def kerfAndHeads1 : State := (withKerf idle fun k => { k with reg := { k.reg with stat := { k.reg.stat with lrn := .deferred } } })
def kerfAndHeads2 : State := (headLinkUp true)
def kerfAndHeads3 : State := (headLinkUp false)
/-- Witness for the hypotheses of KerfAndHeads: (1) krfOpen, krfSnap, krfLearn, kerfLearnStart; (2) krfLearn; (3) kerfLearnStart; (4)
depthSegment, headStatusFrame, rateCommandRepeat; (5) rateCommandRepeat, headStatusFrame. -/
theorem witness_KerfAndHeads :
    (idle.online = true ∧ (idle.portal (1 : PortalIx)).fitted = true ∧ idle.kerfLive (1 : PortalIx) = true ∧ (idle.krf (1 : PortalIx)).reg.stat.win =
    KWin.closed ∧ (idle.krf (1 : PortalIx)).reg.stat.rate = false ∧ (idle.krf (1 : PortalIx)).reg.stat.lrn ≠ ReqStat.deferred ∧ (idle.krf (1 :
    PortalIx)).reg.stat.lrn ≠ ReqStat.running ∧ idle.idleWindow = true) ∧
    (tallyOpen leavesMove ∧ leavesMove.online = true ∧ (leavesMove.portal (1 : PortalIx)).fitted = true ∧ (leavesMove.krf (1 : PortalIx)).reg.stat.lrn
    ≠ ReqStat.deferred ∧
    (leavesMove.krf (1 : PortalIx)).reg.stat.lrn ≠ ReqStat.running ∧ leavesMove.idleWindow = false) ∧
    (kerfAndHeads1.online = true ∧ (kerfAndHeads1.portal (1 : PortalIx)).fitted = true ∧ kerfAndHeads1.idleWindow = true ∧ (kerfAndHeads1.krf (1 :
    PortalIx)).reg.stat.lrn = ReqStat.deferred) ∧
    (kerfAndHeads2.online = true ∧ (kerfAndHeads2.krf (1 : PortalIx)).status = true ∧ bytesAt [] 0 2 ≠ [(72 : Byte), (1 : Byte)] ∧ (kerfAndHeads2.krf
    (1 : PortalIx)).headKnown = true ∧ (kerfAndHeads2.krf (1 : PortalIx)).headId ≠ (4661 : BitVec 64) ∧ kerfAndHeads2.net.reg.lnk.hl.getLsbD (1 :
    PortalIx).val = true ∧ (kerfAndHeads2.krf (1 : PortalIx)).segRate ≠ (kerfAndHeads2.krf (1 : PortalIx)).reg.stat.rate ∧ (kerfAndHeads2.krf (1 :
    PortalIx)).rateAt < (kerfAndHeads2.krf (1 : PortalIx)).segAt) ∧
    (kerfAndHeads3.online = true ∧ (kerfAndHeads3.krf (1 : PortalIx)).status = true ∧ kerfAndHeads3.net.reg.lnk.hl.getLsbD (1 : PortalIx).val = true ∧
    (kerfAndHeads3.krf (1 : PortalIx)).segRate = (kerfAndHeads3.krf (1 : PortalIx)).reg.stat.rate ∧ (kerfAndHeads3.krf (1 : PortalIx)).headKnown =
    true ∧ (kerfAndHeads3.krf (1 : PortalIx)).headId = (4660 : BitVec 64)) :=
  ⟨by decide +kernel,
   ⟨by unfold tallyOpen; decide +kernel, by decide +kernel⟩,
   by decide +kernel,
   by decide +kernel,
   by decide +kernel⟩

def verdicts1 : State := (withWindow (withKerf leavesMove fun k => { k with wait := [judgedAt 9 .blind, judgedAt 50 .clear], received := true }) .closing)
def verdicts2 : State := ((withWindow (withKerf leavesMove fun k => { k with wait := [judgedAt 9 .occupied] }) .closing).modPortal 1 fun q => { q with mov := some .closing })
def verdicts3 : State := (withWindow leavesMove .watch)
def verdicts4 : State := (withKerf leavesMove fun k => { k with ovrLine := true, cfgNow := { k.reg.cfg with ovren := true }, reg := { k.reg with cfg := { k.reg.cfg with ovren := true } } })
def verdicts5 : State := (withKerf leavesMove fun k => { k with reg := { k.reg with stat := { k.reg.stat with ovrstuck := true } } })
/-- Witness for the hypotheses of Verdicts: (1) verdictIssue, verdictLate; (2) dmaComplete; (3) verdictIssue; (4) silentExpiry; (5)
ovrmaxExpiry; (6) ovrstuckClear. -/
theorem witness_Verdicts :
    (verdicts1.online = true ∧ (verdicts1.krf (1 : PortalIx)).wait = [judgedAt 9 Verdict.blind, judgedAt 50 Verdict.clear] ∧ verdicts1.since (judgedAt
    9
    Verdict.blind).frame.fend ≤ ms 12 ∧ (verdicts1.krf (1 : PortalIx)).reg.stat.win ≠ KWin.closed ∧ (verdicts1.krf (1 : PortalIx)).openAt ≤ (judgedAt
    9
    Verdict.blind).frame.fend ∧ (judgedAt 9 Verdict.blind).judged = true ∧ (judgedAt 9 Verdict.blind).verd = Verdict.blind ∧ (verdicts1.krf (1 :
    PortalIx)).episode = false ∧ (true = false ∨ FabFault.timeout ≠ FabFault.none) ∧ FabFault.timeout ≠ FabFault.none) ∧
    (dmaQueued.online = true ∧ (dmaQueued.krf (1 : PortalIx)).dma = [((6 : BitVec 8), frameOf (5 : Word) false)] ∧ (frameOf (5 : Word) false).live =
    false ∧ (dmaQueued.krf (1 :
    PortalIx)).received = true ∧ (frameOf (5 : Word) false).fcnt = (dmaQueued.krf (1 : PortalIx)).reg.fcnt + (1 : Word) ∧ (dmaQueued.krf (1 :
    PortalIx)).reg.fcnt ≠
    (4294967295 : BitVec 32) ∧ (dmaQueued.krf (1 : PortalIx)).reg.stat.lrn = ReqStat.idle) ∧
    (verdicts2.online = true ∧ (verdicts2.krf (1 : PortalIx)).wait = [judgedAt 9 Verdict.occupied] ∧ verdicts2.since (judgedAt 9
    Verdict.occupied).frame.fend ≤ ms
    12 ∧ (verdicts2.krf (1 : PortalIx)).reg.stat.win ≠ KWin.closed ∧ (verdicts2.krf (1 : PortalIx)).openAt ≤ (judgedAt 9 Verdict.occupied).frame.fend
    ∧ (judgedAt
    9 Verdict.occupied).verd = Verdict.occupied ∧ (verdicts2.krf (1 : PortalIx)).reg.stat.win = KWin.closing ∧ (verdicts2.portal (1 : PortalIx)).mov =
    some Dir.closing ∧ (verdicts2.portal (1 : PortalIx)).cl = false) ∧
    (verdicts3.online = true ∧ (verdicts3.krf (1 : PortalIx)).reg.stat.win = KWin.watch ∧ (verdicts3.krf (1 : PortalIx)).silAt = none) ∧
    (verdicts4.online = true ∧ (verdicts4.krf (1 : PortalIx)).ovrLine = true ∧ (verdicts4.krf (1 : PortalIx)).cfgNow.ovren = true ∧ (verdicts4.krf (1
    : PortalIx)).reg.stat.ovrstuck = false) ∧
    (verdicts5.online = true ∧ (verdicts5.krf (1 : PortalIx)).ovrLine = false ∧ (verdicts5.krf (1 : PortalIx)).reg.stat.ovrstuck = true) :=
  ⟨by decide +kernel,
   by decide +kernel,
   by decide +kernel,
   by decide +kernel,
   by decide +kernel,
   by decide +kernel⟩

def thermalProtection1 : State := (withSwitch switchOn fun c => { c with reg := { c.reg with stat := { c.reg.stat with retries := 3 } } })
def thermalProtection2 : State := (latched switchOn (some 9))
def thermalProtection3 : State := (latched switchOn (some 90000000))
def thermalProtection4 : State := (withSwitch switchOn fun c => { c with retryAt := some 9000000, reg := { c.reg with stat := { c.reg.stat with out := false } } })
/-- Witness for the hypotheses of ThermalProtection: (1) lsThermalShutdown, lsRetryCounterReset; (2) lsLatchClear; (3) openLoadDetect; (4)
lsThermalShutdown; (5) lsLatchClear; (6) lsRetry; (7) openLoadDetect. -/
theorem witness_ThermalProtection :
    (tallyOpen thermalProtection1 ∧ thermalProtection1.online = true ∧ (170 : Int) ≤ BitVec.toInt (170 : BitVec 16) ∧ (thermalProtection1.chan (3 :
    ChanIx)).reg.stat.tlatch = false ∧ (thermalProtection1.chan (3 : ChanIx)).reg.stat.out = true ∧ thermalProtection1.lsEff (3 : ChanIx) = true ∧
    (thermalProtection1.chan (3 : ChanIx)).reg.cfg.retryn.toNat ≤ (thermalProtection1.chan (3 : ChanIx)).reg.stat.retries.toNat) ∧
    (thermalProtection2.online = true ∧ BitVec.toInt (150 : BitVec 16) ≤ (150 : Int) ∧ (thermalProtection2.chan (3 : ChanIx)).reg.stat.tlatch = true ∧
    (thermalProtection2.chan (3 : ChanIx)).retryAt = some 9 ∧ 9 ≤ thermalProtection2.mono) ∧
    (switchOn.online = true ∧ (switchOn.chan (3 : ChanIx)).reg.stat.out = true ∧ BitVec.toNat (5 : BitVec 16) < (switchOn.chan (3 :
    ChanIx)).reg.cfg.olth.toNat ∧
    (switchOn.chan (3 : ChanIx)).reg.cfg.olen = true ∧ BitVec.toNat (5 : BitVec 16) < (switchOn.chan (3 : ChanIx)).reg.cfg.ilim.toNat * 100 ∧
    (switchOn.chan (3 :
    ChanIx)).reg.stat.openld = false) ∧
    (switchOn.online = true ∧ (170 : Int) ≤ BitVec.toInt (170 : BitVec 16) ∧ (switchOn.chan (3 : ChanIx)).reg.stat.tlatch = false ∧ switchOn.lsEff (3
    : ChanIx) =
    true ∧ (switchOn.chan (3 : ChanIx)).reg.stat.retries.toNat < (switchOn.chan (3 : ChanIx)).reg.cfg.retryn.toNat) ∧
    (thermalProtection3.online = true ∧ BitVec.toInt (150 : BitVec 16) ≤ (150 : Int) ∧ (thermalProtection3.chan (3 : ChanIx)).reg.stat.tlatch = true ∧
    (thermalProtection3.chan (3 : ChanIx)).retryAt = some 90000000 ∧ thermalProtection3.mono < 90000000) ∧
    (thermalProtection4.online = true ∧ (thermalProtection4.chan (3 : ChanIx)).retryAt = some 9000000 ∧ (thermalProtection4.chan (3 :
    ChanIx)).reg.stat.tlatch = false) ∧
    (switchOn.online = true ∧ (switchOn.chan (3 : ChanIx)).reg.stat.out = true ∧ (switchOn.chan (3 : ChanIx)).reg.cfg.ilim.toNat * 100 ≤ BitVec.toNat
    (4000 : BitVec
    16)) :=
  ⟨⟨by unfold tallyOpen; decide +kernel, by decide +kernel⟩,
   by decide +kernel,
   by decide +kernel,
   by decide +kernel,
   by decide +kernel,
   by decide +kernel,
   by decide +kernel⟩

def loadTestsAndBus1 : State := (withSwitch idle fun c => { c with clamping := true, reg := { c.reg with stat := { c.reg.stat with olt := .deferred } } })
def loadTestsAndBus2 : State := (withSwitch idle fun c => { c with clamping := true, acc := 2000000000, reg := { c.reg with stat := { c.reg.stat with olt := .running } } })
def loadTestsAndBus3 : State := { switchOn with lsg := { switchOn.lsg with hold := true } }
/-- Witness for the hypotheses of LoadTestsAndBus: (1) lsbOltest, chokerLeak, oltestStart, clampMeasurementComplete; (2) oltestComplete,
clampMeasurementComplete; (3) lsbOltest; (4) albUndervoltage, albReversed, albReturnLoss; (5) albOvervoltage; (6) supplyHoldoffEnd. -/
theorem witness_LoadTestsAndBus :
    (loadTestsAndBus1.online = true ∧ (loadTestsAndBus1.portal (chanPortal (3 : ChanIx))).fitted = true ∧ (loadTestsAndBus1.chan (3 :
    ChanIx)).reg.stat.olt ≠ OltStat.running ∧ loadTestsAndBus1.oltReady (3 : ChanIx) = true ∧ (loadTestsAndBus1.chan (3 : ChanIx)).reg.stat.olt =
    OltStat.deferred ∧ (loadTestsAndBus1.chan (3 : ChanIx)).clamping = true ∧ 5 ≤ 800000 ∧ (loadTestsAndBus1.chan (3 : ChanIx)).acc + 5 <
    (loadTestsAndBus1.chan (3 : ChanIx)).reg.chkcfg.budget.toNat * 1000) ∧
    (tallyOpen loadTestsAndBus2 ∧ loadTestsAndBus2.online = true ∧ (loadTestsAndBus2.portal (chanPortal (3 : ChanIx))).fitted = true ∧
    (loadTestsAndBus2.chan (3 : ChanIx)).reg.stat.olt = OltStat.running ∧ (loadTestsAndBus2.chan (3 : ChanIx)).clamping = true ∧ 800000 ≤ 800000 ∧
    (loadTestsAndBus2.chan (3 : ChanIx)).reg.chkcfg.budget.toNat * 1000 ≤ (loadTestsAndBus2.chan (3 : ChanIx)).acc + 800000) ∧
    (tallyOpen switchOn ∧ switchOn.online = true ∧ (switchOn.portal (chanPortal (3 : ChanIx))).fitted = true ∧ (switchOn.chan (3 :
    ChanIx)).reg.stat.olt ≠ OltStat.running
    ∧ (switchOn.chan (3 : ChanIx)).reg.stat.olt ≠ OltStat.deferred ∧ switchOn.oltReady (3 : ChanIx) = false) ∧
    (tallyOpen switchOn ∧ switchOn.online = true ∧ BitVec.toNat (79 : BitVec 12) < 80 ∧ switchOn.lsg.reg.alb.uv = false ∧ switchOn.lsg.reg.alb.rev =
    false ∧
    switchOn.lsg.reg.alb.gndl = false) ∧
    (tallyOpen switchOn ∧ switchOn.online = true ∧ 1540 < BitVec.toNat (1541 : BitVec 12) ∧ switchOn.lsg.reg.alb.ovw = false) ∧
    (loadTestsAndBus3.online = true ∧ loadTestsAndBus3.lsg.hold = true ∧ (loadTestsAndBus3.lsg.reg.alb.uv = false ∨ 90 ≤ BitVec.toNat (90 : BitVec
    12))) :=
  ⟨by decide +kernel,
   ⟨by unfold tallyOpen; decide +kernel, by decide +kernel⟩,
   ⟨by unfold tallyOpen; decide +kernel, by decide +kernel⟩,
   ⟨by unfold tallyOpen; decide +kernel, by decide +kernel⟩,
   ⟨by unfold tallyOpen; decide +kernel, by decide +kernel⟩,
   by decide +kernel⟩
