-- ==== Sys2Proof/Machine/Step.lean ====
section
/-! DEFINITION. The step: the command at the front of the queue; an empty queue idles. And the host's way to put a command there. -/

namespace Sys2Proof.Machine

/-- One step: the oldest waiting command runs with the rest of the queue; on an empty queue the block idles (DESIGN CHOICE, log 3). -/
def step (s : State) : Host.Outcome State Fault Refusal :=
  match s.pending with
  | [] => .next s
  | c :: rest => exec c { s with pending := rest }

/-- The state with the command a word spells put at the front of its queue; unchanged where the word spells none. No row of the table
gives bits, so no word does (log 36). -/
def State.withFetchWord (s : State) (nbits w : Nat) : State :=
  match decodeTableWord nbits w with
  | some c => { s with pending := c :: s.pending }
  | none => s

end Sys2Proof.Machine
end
————
■ Task to carry out
When you reach the line containing "match decodeTableWord nbits w with" in the listing, transcribe it and every line after it exactly, through the last line, and add nothing.

■ Result
  match decodeTableWord nbits w with
  | some c => { s with pending := c :: s.pending }
  | none => s

end Sys2Proof.Machine
end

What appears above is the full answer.